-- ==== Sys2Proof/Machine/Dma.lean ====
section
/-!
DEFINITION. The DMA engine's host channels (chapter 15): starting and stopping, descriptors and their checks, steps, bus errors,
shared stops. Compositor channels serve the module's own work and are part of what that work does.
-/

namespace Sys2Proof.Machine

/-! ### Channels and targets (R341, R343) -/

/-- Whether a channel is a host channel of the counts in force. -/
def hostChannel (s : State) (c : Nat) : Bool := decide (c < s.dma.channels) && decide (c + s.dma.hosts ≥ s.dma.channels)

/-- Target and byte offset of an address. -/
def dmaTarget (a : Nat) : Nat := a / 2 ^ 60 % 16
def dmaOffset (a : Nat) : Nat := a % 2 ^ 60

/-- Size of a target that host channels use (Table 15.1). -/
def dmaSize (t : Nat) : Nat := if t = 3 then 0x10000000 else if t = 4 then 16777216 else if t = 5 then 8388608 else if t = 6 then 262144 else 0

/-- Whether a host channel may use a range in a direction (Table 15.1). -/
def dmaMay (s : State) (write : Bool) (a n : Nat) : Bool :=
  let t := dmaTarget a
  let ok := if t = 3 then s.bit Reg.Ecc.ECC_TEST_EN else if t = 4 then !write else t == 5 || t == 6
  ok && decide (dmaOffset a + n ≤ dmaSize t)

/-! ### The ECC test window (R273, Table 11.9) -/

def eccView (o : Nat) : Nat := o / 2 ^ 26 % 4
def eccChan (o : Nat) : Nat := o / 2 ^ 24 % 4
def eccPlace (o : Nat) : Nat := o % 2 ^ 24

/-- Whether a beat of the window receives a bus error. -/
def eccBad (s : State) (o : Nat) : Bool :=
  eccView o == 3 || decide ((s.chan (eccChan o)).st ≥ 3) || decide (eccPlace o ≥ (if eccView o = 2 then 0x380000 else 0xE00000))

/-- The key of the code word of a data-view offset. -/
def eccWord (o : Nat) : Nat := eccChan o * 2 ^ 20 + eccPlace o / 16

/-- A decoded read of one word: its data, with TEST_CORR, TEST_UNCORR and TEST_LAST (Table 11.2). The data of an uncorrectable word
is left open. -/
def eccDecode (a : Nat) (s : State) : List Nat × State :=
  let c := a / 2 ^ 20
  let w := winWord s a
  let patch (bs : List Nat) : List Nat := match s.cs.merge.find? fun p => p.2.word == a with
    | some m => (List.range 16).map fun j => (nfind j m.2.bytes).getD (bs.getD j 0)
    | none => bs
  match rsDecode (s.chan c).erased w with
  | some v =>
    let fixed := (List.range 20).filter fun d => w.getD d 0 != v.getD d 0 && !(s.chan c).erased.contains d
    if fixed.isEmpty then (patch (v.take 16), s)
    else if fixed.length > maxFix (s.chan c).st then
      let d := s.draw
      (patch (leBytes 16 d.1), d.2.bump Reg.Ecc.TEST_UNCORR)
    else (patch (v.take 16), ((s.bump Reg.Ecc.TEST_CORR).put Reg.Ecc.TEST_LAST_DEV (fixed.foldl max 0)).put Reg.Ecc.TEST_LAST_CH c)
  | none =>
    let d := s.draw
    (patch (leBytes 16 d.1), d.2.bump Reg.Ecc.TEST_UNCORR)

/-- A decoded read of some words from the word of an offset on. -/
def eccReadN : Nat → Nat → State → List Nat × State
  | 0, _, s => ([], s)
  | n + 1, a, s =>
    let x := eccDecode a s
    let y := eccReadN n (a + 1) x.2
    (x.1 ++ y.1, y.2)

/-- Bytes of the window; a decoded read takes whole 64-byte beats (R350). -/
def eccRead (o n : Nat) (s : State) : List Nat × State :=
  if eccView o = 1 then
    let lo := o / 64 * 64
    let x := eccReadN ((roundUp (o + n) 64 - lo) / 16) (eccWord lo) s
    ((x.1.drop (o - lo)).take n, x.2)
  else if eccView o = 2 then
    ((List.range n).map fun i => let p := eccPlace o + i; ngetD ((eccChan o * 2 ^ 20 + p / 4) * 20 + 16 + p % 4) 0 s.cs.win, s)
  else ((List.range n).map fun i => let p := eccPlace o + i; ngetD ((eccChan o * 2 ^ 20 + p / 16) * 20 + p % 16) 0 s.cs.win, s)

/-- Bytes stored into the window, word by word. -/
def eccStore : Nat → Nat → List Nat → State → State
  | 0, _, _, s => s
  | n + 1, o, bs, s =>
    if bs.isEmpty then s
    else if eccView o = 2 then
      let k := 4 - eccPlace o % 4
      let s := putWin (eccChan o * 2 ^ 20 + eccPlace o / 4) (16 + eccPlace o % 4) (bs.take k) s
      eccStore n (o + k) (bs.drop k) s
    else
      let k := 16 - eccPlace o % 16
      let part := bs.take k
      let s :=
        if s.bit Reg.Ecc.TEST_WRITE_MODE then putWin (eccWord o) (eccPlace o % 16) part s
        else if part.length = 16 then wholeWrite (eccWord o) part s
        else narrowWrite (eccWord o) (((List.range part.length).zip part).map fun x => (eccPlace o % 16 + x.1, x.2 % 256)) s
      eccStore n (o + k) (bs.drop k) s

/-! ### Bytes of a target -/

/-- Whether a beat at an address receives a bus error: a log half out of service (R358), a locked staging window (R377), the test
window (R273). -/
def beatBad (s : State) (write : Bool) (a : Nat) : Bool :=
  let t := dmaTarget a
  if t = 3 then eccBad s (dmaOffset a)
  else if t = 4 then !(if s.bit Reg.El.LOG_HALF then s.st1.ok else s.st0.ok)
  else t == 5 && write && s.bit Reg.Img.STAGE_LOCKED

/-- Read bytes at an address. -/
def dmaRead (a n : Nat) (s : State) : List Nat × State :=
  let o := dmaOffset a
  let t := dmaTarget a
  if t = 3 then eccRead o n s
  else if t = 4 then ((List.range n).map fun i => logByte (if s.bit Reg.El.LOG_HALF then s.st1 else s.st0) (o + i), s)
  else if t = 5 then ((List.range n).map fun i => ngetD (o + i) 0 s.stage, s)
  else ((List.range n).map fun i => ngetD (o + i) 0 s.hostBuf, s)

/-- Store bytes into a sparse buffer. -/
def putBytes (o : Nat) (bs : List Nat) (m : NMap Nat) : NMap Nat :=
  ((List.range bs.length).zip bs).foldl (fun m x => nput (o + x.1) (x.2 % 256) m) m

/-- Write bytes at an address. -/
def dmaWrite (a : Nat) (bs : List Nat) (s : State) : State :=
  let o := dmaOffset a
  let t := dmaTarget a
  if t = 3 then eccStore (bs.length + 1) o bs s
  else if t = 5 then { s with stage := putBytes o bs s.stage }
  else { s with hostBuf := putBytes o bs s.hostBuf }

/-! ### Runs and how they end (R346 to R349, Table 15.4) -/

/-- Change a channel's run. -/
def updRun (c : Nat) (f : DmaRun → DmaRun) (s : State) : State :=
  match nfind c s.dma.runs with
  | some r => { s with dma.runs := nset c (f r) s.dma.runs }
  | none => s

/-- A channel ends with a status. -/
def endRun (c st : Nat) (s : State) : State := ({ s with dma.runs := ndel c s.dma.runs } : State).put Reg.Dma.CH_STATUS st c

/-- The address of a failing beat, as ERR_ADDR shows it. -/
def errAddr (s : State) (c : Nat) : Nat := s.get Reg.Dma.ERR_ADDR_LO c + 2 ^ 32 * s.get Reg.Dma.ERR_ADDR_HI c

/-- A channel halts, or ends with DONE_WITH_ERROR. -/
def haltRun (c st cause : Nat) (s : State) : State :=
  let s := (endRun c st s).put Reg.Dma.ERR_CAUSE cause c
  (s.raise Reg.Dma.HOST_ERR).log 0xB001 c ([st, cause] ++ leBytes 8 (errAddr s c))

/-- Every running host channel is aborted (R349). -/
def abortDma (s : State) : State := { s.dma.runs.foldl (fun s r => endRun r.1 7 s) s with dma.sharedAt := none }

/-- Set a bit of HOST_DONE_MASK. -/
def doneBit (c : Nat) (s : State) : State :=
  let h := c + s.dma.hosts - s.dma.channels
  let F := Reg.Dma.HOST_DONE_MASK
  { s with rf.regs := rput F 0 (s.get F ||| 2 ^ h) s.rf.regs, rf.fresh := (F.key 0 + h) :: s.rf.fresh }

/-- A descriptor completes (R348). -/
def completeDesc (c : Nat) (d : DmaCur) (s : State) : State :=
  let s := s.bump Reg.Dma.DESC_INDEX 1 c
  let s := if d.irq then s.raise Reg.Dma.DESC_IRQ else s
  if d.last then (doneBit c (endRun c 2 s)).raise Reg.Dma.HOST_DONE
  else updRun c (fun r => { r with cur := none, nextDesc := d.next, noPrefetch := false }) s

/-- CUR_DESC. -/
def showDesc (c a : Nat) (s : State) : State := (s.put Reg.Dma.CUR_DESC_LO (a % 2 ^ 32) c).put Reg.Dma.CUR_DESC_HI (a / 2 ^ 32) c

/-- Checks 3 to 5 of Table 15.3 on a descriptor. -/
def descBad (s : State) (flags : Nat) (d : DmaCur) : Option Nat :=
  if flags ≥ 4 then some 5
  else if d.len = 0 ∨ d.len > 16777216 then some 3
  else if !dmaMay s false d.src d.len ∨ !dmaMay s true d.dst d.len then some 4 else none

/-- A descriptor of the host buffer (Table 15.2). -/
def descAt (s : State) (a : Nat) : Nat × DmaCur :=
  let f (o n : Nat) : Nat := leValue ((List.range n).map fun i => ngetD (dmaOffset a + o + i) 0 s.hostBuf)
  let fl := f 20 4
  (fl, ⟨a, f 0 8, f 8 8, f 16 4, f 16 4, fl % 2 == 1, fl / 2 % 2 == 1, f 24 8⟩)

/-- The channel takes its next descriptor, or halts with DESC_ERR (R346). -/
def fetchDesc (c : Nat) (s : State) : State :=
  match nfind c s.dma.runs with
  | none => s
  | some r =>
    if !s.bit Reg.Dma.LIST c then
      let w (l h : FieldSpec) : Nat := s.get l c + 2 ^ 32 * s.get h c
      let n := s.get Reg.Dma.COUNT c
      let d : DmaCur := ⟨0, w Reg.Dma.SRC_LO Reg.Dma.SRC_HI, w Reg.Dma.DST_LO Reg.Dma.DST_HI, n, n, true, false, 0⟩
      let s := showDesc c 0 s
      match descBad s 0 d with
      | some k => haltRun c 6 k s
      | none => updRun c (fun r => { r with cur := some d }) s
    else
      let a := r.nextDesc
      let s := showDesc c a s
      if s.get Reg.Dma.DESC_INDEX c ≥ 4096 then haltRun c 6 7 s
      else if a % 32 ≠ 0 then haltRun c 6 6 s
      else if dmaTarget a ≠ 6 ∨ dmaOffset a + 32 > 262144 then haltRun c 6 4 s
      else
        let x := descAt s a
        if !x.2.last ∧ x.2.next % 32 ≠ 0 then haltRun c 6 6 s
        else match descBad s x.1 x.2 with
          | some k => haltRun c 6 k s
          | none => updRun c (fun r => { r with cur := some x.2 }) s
...
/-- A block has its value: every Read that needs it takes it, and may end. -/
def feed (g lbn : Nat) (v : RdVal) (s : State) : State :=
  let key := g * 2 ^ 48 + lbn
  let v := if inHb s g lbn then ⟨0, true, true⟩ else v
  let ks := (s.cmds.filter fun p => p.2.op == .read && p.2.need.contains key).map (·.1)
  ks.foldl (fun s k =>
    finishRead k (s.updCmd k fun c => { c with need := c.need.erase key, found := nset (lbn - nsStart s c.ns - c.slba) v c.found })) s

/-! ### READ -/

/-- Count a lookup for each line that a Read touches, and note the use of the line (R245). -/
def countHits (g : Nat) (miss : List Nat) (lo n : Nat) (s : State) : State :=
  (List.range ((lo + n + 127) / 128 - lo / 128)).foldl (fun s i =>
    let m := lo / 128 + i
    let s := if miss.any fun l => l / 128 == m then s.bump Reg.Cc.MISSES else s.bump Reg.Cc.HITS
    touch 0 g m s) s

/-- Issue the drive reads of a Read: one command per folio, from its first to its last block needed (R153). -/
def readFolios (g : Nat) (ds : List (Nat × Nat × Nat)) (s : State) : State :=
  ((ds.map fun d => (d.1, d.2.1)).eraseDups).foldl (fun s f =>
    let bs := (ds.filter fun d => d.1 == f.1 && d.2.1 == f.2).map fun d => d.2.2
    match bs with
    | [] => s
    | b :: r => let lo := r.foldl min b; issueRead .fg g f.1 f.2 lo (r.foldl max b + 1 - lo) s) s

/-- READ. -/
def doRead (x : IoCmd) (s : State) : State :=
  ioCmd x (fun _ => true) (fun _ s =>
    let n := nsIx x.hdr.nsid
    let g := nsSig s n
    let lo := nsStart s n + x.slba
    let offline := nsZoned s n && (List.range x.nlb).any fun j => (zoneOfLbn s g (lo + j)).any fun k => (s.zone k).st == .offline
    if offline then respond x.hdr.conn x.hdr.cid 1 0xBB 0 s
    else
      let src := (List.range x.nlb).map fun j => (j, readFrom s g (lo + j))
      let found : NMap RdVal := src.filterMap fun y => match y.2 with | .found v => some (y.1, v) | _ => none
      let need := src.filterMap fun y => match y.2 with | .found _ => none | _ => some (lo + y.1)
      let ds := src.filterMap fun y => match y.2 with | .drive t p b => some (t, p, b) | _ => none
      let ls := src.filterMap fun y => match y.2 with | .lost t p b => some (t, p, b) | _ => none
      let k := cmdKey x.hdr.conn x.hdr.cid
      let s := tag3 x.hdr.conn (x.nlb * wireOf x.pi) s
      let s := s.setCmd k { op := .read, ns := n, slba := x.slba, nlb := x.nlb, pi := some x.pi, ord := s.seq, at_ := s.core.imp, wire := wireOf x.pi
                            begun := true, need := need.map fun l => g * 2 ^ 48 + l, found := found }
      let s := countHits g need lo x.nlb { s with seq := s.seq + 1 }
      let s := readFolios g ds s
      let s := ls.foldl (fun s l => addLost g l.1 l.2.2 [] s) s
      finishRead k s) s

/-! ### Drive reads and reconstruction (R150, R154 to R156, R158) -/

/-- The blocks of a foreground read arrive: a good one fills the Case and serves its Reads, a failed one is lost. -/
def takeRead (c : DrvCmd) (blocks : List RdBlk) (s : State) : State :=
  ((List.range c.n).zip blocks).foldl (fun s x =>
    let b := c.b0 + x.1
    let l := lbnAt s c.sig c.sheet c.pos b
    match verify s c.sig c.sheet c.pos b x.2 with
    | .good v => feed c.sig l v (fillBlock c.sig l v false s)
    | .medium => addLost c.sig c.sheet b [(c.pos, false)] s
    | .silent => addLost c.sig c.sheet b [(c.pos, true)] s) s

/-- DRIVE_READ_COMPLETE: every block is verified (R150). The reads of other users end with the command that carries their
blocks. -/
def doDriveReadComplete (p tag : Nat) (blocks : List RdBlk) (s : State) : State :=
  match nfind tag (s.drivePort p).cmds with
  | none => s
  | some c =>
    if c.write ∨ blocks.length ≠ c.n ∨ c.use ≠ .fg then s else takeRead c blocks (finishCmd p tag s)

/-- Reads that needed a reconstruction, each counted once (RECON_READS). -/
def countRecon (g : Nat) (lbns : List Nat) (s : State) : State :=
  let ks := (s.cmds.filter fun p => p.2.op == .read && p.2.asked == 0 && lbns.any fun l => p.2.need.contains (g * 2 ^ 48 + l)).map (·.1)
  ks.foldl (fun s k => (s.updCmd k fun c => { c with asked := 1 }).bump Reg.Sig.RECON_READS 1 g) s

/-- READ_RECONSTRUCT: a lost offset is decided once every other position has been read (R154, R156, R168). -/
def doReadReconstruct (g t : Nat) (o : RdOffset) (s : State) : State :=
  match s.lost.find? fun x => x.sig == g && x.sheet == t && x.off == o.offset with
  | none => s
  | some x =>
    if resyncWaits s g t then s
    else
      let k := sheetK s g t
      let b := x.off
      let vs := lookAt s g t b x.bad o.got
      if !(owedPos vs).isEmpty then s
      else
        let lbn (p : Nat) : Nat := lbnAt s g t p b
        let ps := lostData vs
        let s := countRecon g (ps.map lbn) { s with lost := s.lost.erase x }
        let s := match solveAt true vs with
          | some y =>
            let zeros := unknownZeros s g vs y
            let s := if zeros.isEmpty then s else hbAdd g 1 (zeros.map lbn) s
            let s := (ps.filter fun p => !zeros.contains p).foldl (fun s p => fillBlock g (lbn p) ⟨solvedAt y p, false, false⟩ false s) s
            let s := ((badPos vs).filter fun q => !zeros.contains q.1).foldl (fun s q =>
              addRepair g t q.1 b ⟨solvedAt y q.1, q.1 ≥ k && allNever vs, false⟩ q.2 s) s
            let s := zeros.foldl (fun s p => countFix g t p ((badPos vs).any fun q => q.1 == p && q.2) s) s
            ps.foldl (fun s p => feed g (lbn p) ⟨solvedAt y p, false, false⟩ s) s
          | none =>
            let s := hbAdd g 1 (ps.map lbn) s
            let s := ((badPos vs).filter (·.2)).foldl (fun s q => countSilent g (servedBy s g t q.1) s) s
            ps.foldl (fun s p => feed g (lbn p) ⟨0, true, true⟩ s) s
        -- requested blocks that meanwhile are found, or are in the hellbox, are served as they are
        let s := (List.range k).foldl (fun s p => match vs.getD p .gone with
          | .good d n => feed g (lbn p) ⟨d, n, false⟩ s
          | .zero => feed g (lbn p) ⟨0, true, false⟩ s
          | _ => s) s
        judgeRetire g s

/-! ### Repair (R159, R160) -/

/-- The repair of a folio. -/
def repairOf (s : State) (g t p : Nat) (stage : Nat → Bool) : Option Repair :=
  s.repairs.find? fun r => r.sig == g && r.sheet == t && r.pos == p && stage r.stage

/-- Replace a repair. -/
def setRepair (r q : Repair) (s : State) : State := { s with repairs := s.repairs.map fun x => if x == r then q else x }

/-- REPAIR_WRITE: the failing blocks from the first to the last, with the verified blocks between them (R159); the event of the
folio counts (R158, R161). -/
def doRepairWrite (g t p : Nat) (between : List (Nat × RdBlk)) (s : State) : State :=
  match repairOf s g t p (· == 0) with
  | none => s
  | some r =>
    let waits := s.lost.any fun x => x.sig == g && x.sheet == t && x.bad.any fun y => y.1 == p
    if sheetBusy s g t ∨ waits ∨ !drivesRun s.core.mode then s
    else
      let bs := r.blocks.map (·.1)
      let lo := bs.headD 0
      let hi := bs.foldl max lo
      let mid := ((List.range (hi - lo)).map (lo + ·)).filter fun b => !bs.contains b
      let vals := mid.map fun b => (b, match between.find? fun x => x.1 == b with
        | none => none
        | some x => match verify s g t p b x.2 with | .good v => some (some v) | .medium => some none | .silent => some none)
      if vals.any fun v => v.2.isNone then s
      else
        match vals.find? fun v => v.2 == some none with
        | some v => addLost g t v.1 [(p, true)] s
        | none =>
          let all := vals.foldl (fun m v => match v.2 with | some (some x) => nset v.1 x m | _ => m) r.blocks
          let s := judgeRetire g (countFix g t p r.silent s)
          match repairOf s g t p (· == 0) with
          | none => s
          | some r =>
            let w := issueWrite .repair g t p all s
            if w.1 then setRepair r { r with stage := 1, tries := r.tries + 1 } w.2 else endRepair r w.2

• [EXERCISE DETAILS]: Write out every line of the listing that holds the word "each".

• [WRITTEN ANSWER]:
/-- Count a lookup for each line that a Read touches, and note the use of the line (R245). -/
/-- Reads that needed a reconstruction, each counted once (RECON_READS). -/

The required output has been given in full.